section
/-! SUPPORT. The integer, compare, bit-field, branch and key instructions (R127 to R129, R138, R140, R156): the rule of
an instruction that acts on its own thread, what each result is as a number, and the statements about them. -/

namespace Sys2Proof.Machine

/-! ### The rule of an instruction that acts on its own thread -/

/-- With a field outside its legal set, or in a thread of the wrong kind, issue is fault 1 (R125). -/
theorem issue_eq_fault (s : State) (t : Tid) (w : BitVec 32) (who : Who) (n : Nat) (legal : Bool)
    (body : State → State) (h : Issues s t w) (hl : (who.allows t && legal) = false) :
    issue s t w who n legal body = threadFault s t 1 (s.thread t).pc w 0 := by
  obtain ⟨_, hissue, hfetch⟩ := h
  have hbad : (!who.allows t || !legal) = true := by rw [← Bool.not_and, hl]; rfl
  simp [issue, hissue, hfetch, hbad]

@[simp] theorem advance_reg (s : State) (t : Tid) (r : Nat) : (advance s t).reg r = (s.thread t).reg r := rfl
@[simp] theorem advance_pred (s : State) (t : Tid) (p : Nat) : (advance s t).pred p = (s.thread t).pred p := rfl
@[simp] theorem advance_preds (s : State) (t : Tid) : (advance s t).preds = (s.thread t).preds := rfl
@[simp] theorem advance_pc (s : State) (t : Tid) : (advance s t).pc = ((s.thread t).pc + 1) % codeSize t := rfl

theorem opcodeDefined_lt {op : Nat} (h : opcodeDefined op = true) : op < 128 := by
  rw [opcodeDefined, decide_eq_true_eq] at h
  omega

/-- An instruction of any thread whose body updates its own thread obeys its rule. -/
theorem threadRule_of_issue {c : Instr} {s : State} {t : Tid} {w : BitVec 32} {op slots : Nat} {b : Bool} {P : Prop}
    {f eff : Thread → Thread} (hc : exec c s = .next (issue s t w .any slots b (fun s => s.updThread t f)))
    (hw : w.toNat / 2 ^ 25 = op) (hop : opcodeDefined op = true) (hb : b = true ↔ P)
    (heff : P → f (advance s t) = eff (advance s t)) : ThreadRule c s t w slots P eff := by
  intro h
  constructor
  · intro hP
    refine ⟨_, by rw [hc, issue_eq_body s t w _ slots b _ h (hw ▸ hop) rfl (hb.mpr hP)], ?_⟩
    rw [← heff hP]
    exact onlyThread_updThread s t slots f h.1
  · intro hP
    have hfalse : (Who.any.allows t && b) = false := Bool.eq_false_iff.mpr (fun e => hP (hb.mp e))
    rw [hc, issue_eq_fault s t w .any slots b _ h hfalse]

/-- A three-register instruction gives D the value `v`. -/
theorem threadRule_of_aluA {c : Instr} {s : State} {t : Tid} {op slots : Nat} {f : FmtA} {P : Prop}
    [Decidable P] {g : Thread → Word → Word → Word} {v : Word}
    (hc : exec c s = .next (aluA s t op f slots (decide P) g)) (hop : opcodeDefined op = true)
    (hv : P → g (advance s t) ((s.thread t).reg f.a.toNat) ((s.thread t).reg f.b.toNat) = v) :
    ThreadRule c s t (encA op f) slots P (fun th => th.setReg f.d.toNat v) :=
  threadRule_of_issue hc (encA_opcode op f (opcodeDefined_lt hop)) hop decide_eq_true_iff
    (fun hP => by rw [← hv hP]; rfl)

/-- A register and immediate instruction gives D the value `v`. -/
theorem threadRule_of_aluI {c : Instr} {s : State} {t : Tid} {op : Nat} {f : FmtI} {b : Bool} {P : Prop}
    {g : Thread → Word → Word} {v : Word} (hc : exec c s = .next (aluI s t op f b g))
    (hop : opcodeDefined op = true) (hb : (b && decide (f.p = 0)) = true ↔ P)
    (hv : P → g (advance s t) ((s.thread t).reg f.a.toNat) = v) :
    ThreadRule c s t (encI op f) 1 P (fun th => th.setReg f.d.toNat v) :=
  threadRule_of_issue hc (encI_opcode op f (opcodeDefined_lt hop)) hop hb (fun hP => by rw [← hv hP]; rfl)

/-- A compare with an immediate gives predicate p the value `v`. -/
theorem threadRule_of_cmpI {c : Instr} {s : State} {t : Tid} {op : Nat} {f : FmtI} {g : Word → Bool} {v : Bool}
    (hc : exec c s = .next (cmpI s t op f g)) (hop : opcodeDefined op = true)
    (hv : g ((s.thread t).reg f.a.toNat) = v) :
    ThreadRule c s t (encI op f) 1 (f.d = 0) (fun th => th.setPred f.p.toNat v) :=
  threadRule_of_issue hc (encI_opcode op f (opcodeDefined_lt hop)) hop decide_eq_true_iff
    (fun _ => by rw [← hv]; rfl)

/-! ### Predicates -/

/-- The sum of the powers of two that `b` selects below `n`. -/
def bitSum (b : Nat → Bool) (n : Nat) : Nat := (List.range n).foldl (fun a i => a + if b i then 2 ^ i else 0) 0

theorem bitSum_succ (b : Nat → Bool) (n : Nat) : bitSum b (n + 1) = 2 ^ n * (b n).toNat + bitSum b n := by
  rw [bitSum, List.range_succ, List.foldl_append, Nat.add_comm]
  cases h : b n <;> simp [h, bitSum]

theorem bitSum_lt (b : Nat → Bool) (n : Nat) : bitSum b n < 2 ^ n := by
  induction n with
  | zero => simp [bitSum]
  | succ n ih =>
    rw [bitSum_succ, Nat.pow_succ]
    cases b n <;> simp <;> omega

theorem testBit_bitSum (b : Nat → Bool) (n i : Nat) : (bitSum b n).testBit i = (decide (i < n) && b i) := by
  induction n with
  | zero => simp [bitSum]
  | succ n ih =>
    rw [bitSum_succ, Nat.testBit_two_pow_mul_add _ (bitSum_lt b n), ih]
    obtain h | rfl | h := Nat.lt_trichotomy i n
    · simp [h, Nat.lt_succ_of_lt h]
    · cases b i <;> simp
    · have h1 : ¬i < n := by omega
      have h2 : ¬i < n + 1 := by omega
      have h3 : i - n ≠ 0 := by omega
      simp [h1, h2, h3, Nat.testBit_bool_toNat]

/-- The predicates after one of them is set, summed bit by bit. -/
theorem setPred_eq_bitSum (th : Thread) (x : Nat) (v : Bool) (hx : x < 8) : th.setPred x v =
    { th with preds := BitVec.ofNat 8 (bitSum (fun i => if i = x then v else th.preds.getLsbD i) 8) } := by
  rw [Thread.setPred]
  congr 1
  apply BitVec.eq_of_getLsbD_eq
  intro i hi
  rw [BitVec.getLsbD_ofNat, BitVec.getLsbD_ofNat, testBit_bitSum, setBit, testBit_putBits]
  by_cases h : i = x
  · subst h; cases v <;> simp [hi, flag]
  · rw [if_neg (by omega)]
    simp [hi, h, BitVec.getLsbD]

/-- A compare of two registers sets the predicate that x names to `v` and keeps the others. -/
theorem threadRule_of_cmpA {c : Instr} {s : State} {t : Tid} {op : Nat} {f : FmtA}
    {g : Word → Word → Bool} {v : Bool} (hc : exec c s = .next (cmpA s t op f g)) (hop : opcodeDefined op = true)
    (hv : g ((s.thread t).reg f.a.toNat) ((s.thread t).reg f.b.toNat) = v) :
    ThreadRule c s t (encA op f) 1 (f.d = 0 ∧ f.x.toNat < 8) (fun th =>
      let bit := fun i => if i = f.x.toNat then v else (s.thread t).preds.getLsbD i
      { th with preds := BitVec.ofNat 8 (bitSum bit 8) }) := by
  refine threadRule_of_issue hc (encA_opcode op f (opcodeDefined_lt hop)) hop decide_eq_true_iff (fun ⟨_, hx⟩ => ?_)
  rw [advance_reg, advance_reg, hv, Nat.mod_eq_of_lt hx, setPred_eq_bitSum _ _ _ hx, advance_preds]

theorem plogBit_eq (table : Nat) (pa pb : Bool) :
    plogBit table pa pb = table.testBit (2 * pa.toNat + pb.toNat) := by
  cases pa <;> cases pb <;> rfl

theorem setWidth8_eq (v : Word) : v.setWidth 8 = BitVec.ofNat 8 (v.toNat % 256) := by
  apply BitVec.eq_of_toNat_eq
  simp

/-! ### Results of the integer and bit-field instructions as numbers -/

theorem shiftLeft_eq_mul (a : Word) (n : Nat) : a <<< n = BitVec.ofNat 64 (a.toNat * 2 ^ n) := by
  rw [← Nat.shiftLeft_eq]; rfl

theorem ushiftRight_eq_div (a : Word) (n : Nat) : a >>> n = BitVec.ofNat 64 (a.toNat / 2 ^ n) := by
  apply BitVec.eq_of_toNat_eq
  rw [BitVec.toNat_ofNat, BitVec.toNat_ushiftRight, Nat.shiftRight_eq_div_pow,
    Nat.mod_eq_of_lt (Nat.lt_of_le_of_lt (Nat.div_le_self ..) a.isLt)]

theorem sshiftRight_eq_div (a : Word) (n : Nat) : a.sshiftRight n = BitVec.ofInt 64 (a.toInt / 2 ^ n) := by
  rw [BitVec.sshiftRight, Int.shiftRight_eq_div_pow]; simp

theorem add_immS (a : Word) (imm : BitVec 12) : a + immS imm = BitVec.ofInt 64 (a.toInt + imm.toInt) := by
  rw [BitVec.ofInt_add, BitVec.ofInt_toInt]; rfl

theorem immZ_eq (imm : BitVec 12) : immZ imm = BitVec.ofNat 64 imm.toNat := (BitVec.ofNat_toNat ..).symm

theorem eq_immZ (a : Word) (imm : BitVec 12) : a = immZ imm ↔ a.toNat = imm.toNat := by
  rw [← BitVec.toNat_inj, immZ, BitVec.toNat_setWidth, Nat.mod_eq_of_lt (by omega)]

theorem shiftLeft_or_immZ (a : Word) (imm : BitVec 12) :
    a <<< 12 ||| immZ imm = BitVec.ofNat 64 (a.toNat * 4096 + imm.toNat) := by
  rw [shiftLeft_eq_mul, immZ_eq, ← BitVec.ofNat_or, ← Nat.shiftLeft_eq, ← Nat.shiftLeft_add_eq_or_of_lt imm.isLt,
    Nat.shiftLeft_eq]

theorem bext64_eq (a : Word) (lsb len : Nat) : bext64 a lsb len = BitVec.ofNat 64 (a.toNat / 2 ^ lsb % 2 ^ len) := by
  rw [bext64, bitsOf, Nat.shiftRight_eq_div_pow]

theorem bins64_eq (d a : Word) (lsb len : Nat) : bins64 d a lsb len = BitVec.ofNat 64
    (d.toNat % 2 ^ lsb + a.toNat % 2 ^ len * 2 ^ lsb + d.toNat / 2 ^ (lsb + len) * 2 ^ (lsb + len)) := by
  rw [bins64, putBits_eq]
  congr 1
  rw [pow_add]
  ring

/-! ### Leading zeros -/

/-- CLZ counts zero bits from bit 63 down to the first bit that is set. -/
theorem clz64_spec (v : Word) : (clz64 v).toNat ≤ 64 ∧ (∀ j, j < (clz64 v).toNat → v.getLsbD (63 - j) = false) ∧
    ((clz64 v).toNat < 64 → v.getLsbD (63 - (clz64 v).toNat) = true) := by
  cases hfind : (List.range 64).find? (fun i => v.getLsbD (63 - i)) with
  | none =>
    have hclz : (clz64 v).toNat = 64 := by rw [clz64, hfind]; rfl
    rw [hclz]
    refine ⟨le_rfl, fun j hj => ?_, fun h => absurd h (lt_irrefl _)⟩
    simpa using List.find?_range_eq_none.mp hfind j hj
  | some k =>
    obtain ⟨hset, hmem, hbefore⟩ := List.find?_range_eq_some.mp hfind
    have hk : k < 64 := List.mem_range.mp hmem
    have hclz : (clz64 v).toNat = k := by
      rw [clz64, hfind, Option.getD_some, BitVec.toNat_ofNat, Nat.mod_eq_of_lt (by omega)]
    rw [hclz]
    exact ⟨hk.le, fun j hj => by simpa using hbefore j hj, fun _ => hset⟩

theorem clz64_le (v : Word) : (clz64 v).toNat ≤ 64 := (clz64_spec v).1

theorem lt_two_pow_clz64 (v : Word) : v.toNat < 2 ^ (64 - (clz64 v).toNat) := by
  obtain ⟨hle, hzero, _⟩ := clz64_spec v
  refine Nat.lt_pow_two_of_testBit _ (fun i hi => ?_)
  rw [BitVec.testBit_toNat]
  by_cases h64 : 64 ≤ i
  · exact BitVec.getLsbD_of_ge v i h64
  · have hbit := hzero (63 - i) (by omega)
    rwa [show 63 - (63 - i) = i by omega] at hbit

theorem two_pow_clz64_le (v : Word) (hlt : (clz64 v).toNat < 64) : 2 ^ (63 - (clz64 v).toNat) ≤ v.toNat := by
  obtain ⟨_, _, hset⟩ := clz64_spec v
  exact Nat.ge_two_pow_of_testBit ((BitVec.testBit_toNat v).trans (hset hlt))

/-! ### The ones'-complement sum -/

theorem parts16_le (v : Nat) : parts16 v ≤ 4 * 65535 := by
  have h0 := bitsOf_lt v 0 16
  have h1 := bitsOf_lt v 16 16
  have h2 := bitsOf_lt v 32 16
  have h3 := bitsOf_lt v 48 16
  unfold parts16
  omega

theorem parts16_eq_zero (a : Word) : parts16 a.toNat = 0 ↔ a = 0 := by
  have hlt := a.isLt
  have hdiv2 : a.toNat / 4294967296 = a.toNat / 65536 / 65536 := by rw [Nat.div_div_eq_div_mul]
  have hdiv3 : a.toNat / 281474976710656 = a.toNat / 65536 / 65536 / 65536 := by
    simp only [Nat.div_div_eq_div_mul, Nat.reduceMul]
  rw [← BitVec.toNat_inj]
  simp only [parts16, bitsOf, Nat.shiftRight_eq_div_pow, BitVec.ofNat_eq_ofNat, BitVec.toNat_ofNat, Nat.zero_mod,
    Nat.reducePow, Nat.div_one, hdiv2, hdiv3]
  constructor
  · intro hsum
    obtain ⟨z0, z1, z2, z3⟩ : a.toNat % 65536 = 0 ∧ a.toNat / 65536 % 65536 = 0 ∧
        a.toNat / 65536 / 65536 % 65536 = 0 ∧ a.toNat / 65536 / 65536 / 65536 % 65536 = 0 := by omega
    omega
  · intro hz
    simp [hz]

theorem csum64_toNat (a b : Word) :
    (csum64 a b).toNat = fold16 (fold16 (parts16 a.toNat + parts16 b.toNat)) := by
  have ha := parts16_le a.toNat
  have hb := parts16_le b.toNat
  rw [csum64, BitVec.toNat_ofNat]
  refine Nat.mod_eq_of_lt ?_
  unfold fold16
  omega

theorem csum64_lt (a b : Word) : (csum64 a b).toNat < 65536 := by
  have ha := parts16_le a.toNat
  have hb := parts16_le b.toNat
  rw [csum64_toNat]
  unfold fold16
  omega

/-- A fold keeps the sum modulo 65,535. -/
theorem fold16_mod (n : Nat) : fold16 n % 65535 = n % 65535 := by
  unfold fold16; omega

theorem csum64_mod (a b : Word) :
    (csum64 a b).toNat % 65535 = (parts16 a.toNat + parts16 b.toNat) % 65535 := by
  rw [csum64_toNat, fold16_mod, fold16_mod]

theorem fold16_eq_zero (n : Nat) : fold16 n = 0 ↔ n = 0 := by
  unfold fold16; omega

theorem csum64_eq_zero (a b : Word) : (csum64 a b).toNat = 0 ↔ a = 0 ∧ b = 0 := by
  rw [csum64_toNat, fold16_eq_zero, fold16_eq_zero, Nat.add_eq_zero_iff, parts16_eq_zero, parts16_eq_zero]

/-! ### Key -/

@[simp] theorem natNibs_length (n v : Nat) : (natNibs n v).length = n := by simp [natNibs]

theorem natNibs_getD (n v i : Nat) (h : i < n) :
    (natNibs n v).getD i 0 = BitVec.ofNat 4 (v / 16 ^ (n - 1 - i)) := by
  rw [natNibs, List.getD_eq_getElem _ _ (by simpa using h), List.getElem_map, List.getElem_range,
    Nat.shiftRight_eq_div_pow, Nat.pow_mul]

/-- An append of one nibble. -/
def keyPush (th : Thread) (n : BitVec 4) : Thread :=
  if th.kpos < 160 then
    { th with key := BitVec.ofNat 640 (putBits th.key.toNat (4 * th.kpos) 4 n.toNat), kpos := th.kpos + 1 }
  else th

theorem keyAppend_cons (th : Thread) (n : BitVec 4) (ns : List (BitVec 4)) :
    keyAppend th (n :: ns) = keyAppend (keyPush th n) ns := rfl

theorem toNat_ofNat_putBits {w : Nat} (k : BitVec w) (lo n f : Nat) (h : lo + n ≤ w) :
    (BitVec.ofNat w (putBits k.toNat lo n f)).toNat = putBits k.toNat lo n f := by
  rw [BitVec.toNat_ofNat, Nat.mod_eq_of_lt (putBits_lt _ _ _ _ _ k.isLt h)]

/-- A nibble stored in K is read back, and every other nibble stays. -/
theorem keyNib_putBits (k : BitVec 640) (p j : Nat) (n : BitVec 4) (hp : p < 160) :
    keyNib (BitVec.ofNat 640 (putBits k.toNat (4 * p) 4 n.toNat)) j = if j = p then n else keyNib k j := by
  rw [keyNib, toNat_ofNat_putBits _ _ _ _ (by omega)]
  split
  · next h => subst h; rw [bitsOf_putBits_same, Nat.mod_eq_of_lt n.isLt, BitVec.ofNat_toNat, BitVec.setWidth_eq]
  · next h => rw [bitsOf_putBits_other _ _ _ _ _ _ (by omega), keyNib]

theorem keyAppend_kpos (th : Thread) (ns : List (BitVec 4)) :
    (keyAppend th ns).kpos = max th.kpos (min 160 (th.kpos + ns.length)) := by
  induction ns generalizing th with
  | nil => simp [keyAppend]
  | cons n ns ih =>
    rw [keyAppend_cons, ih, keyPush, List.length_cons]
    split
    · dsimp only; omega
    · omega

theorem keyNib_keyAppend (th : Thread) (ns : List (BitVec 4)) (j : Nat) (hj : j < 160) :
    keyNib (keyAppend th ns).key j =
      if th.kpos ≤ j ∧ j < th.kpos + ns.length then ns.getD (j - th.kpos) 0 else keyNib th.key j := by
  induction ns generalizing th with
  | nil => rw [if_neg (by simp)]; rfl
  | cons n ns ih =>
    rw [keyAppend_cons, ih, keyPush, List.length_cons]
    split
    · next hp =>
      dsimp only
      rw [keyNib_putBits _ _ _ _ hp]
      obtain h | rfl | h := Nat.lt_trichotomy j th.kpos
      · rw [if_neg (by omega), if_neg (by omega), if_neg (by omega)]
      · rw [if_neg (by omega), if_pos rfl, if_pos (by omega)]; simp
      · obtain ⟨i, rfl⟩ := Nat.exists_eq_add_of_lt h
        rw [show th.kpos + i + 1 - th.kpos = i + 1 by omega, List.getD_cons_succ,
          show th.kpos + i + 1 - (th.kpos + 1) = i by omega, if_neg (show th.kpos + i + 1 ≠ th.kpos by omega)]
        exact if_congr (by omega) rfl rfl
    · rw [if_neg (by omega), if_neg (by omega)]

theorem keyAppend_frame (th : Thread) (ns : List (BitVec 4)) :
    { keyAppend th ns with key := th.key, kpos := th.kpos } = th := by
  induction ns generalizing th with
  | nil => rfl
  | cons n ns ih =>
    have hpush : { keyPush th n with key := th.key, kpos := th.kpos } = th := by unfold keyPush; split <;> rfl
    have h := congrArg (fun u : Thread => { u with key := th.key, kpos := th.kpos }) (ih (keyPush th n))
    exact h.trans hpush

- _What this task involves_:
Only the number is wanted: how many lines of the material contain the word "value"?

- _Task result_:
3